TASK DETAILS: Please report how many lines of the following entries hold the word "initIdleWait", giving the number alone.

DATA EXTRACT:
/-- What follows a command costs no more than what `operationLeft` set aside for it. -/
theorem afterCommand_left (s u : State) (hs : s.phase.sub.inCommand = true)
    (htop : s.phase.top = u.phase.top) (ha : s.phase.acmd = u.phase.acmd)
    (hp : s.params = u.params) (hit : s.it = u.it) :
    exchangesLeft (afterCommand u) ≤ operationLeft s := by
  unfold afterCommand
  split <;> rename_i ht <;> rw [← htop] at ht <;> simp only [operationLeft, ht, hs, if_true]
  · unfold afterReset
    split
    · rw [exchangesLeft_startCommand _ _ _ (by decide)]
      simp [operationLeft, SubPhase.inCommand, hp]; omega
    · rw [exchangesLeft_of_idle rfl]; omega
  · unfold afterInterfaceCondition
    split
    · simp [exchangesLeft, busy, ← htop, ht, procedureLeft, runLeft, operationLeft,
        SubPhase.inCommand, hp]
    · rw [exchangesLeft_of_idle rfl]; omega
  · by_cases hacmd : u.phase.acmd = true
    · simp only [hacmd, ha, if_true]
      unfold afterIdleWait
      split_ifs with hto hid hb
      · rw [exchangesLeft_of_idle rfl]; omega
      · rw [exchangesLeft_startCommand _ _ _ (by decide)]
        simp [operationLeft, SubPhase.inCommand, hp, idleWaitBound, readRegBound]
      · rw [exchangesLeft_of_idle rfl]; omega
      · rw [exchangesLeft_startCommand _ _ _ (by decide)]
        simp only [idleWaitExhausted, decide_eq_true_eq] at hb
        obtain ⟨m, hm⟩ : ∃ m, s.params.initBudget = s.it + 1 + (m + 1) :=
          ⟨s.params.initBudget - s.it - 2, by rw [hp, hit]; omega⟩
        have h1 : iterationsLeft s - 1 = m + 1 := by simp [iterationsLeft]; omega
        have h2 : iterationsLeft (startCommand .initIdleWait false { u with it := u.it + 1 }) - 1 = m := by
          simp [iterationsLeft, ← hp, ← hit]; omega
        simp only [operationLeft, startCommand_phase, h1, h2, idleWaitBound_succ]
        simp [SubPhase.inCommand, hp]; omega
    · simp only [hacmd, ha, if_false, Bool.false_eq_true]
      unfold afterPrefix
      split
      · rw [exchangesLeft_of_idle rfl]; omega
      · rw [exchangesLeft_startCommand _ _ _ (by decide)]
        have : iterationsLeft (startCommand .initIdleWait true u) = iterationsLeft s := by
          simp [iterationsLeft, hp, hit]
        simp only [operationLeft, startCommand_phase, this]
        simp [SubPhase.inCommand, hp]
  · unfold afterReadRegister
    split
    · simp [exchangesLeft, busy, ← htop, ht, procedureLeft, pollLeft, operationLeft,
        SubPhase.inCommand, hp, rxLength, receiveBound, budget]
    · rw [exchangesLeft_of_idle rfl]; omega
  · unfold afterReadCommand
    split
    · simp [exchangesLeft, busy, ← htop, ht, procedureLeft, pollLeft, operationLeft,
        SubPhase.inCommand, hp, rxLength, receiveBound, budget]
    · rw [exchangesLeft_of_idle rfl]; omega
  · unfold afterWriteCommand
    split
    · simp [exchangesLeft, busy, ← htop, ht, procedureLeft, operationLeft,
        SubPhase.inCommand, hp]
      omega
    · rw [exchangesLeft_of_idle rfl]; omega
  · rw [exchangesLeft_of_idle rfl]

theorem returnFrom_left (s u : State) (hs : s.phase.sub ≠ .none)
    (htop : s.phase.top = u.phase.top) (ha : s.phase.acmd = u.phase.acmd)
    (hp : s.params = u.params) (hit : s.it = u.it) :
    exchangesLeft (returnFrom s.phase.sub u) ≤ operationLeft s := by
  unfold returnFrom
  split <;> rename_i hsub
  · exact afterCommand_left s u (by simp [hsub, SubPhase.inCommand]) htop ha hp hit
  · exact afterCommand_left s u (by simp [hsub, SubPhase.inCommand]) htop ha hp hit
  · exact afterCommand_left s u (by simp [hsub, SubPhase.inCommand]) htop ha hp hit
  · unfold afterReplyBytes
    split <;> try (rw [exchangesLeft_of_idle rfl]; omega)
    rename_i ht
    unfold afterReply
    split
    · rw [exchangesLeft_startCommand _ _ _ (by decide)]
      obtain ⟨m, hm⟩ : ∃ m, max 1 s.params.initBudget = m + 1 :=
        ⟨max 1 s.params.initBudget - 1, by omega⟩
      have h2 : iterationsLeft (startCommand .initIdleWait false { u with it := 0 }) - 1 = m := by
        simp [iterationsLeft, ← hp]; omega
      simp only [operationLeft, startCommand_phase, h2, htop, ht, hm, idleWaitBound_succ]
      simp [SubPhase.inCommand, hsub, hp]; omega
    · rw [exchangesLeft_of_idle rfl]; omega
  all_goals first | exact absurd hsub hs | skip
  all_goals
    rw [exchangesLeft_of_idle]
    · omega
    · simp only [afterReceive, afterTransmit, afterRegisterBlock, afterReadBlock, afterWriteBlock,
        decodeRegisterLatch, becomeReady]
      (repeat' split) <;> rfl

WRITTEN SOLUTION: 3